Records for the exercise.
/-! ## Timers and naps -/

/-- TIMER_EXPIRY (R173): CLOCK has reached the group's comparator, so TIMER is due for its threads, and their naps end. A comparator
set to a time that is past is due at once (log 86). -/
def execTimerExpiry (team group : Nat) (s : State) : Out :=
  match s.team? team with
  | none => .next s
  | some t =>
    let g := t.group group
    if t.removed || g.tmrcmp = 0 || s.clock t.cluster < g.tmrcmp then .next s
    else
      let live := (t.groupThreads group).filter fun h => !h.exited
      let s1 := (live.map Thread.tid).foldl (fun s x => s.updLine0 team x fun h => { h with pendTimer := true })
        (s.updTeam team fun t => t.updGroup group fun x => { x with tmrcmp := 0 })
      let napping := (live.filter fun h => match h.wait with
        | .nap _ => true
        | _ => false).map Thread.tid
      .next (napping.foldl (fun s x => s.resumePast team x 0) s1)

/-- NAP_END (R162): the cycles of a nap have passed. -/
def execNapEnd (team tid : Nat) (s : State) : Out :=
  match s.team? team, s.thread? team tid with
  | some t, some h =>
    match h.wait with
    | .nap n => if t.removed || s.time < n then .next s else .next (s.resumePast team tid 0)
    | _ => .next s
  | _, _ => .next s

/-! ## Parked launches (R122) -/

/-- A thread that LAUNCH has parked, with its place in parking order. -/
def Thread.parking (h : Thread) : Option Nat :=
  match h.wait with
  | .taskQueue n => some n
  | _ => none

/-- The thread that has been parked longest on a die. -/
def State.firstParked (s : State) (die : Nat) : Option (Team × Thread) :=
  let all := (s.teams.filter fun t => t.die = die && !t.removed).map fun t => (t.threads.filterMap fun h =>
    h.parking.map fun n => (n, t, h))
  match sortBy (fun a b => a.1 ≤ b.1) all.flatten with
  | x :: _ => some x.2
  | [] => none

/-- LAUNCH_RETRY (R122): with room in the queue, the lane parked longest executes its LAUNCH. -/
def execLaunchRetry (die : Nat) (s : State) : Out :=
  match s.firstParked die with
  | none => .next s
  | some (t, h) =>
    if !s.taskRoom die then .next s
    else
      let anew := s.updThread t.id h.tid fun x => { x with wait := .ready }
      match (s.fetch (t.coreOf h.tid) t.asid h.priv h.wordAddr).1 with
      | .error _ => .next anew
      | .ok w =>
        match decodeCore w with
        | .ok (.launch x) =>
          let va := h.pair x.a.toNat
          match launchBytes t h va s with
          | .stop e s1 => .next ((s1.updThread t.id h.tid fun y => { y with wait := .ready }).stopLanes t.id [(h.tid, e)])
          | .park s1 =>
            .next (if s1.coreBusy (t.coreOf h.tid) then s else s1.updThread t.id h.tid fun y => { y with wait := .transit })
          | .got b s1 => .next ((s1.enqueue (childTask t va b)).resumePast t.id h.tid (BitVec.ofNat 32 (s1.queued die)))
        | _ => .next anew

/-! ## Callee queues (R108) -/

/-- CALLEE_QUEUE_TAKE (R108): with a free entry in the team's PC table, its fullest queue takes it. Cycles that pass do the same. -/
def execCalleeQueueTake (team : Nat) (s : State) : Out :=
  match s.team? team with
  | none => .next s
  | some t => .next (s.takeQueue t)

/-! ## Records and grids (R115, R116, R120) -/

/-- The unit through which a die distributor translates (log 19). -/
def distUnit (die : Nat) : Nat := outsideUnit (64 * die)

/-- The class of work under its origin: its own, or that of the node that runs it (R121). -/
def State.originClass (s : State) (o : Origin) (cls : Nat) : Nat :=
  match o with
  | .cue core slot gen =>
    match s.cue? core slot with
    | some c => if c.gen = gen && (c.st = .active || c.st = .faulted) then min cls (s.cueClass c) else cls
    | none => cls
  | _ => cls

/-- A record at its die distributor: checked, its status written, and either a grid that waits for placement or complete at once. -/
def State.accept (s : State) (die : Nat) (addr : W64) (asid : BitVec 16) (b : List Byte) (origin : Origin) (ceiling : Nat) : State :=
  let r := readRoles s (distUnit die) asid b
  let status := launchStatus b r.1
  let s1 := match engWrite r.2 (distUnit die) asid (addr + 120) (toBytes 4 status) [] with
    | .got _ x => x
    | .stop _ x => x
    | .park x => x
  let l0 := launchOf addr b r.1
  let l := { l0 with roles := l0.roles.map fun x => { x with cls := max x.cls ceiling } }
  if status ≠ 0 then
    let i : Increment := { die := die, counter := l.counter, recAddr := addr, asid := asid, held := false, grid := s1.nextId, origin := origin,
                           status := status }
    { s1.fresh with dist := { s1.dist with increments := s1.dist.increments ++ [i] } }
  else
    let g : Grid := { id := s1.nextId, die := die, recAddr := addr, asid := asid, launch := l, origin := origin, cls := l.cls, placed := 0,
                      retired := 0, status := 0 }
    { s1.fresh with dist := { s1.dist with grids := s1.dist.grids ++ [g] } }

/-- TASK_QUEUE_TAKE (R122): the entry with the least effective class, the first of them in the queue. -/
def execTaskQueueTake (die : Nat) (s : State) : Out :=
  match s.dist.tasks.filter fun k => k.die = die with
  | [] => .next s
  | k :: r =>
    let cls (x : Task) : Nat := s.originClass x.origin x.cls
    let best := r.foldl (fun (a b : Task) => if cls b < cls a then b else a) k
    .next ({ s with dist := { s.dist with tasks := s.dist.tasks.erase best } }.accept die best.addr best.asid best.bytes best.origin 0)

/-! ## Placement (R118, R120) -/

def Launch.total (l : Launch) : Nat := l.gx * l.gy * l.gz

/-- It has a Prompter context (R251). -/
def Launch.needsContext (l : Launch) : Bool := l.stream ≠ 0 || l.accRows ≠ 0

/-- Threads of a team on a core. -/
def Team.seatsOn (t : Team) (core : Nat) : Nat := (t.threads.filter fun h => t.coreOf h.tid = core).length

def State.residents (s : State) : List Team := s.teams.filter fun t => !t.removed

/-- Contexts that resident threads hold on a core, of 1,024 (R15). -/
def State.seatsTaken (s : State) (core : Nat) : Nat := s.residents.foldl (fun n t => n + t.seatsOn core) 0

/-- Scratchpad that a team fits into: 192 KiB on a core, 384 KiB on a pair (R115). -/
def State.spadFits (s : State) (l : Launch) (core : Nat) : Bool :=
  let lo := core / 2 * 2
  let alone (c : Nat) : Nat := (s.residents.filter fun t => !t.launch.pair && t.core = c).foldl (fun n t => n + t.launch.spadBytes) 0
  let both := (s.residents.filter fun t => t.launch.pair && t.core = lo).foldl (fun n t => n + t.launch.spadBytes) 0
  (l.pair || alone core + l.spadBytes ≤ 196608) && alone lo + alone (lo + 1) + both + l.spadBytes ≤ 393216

Exercise directions.
Could you set down, exactly as written, the lines above between the one holding "launches (R122) -/" and the one holding "on a die. -/", inclusive, and nothing more?

Answer space.
/-! ## Parked launches (R122) -/

/-- A thread that LAUNCH has parked, with its place in parking order. -/
def Thread.parking (h : Thread) : Option Nat :=
  match h.wait with
  | .taskQueue n => some n
  | _ => none

/-- The thread that has been parked longest on a die. -/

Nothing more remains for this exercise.